- Problem description
The entries below contain a line with "def cutDown (x" and a line with "term i+1. -/". Retype exactly everything from the first down to the second, both included, and nothing else.

---*---

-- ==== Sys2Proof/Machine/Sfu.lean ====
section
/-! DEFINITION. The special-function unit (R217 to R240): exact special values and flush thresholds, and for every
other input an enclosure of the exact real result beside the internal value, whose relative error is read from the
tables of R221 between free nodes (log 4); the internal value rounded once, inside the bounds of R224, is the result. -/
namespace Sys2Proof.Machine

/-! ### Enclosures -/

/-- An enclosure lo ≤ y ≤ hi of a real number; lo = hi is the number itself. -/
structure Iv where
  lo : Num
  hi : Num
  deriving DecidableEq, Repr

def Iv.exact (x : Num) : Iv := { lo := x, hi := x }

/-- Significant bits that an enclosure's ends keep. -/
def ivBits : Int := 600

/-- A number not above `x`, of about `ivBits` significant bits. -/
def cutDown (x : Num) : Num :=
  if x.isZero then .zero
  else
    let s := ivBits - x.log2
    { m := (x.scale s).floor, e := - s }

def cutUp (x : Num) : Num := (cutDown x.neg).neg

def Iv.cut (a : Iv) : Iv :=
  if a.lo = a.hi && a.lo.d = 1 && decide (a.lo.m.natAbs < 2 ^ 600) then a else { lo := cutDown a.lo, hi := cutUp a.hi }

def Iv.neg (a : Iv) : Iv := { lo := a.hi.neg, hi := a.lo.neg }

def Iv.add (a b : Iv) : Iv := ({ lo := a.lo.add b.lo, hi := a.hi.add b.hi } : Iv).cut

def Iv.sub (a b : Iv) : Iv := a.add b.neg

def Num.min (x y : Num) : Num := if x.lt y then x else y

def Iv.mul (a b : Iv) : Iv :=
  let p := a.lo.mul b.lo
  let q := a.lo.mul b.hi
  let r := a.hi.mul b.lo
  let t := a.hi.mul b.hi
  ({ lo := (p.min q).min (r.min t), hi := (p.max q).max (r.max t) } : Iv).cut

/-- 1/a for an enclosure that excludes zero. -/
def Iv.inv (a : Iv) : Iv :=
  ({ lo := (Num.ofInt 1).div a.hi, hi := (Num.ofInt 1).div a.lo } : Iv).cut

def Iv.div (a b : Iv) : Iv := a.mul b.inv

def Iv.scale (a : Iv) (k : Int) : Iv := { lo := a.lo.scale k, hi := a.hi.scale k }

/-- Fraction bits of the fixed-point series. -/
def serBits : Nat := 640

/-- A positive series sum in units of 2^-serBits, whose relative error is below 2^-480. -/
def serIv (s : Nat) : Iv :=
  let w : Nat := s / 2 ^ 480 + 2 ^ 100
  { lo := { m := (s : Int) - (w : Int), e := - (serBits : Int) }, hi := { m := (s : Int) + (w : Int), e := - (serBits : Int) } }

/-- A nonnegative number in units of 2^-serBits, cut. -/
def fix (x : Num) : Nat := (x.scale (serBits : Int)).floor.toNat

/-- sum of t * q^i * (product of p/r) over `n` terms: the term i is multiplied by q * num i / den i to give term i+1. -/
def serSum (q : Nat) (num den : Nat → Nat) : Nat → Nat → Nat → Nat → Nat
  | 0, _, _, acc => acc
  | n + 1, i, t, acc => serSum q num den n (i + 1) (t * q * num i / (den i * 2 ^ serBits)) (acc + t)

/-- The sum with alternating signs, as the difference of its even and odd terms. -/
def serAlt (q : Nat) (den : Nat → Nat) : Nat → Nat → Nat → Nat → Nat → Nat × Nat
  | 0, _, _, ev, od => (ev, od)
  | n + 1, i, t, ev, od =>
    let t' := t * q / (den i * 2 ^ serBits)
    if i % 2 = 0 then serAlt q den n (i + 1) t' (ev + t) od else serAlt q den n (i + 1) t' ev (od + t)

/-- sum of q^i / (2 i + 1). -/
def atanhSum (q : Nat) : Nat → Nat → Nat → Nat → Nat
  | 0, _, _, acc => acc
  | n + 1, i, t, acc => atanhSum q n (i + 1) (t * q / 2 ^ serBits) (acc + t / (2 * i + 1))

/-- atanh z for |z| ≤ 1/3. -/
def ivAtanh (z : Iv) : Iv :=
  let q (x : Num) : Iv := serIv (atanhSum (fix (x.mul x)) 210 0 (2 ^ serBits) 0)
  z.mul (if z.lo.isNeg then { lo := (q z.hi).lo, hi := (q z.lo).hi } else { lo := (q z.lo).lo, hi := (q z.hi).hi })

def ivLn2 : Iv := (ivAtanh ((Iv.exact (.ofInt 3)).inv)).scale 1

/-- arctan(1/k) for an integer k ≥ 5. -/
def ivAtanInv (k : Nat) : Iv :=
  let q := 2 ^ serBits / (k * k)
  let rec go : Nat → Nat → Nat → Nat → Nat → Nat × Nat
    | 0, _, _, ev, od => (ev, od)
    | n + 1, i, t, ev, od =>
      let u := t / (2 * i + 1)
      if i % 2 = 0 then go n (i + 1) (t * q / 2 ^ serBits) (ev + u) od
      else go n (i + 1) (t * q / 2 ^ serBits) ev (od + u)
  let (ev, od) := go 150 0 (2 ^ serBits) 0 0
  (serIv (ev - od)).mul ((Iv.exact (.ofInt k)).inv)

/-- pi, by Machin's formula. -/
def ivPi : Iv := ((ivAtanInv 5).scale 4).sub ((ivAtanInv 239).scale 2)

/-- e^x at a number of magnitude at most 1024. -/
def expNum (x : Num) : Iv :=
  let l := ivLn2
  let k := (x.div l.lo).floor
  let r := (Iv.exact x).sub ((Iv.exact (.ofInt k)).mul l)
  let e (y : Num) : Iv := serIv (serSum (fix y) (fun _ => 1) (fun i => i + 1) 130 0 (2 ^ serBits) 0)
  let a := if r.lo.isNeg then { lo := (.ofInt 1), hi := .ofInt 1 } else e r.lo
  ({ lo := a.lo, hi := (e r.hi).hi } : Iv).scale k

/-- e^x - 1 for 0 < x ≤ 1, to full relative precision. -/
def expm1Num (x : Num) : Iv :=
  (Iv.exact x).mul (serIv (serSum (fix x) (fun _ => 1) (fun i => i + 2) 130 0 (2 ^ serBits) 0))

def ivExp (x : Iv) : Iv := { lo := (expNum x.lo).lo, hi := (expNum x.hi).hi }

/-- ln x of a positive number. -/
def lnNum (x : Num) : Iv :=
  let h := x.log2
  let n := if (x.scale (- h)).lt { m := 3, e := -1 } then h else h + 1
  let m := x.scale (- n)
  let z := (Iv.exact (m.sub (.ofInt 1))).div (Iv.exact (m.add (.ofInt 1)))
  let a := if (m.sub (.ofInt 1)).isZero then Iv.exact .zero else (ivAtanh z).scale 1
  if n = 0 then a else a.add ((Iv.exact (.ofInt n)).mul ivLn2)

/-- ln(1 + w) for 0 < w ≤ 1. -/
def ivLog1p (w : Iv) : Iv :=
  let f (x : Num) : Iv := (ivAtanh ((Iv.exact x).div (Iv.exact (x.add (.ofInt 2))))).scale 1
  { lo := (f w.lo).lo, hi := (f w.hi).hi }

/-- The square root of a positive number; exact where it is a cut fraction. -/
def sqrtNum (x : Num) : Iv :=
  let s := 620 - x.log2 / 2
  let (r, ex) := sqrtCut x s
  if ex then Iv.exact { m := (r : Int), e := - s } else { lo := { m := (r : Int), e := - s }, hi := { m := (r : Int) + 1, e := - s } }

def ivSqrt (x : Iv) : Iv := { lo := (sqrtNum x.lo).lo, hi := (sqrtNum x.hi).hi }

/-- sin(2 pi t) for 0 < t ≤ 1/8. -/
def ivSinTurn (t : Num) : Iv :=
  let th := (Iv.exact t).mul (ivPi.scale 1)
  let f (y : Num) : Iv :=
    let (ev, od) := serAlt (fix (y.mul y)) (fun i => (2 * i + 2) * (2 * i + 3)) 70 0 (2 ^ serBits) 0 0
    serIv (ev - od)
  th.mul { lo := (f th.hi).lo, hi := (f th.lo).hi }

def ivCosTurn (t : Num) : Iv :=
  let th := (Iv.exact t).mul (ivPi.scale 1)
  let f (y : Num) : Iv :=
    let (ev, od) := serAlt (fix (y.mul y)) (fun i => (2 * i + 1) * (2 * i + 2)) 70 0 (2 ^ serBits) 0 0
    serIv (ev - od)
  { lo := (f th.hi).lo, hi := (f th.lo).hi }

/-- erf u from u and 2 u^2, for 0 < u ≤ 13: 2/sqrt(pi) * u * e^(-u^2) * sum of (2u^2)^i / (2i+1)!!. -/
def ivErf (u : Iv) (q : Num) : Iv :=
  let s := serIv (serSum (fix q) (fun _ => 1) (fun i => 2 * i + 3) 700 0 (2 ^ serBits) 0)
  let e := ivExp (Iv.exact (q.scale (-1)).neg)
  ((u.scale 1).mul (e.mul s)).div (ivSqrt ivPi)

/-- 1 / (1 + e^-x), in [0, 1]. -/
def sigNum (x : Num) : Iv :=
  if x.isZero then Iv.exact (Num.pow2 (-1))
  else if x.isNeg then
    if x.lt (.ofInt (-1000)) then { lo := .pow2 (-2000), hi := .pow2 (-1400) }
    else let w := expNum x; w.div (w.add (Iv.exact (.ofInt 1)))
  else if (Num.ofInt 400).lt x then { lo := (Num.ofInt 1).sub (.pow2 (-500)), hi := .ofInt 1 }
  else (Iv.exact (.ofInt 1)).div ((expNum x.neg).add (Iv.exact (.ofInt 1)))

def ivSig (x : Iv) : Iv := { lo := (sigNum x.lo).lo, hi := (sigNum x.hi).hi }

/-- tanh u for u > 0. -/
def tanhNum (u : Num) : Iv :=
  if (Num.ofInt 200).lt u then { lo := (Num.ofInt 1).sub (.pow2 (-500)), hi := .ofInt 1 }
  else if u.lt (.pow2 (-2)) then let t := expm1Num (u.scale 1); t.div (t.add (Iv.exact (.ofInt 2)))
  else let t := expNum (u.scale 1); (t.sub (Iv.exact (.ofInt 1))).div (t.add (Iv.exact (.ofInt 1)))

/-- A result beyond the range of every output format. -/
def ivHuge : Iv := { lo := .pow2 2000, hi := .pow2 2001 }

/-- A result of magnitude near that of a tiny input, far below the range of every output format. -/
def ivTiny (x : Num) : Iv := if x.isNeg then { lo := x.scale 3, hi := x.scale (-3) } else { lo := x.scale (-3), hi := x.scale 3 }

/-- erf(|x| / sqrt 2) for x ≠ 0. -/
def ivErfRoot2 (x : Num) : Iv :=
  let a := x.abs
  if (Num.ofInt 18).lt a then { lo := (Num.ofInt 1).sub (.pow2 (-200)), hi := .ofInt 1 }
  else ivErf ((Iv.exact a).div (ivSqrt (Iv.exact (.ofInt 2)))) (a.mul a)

---*---

- Expected output
def cutDown (x : Num) : Num :=
  if x.isZero then .zero
  else
    let s := ivBits - x.log2
    { m := (x.scale s).floor, e := - s }

def cutUp (x : Num) : Num := (cutDown x.neg).neg

def Iv.cut (a : Iv) : Iv :=
  if a.lo = a.hi && a.lo.d = 1 && decide (a.lo.m.natAbs < 2 ^ 600) then a else { lo := cutDown a.lo, hi := cutUp a.hi }

def Iv.neg (a : Iv) : Iv := { lo := a.hi.neg, hi := a.lo.neg }

def Iv.add (a b : Iv) : Iv := ({ lo := a.lo.add b.lo, hi := a.hi.add b.hi } : Iv).cut

def Iv.sub (a b : Iv) : Iv := a.add b.neg

def Num.min (x y : Num) : Num := if x.lt y then x else y

def Iv.mul (a b : Iv) : Iv :=
  let p := a.lo.mul b.lo
  let q := a.lo.mul b.hi
  let r := a.hi.mul b.lo
  let t := a.hi.mul b.hi
  ({ lo := (p.min q).min (r.min t), hi := (p.max q).max (r.max t) } : Iv).cut

/-- 1/a for an enclosure that excludes zero. -/
def Iv.inv (a : Iv) : Iv :=
  ({ lo := (Num.ofInt 1).div a.hi, hi := (Num.ofInt 1).div a.lo } : Iv).cut

def Iv.div (a b : Iv) : Iv := a.mul b.inv

def Iv.scale (a : Iv) (k : Int) : Iv := { lo := a.lo.scale k, hi := a.hi.scale k }

/-- Fraction bits of the fixed-point series. -/
def serBits : Nat := 640

/-- A positive series sum in units of 2^-serBits, whose relative error is below 2^-480. -/
def serIv (s : Nat) : Iv :=
  let w : Nat := s / 2 ^ 480 + 2 ^ 100
  { lo := { m := (s : Int) - (w : Int), e := - (serBits : Int) }, hi := { m := (s : Int) + (w : Int), e := - (serBits : Int) } }

/-- A nonnegative number in units of 2^-serBits, cut. -/
def fix (x : Num) : Nat := (x.scale (serBits : Int)).floor.toNat

/-- sum of t * q^i * (product of p/r) over `n` terms: the term i is multiplied by q * num i / den i to give term i+1. -/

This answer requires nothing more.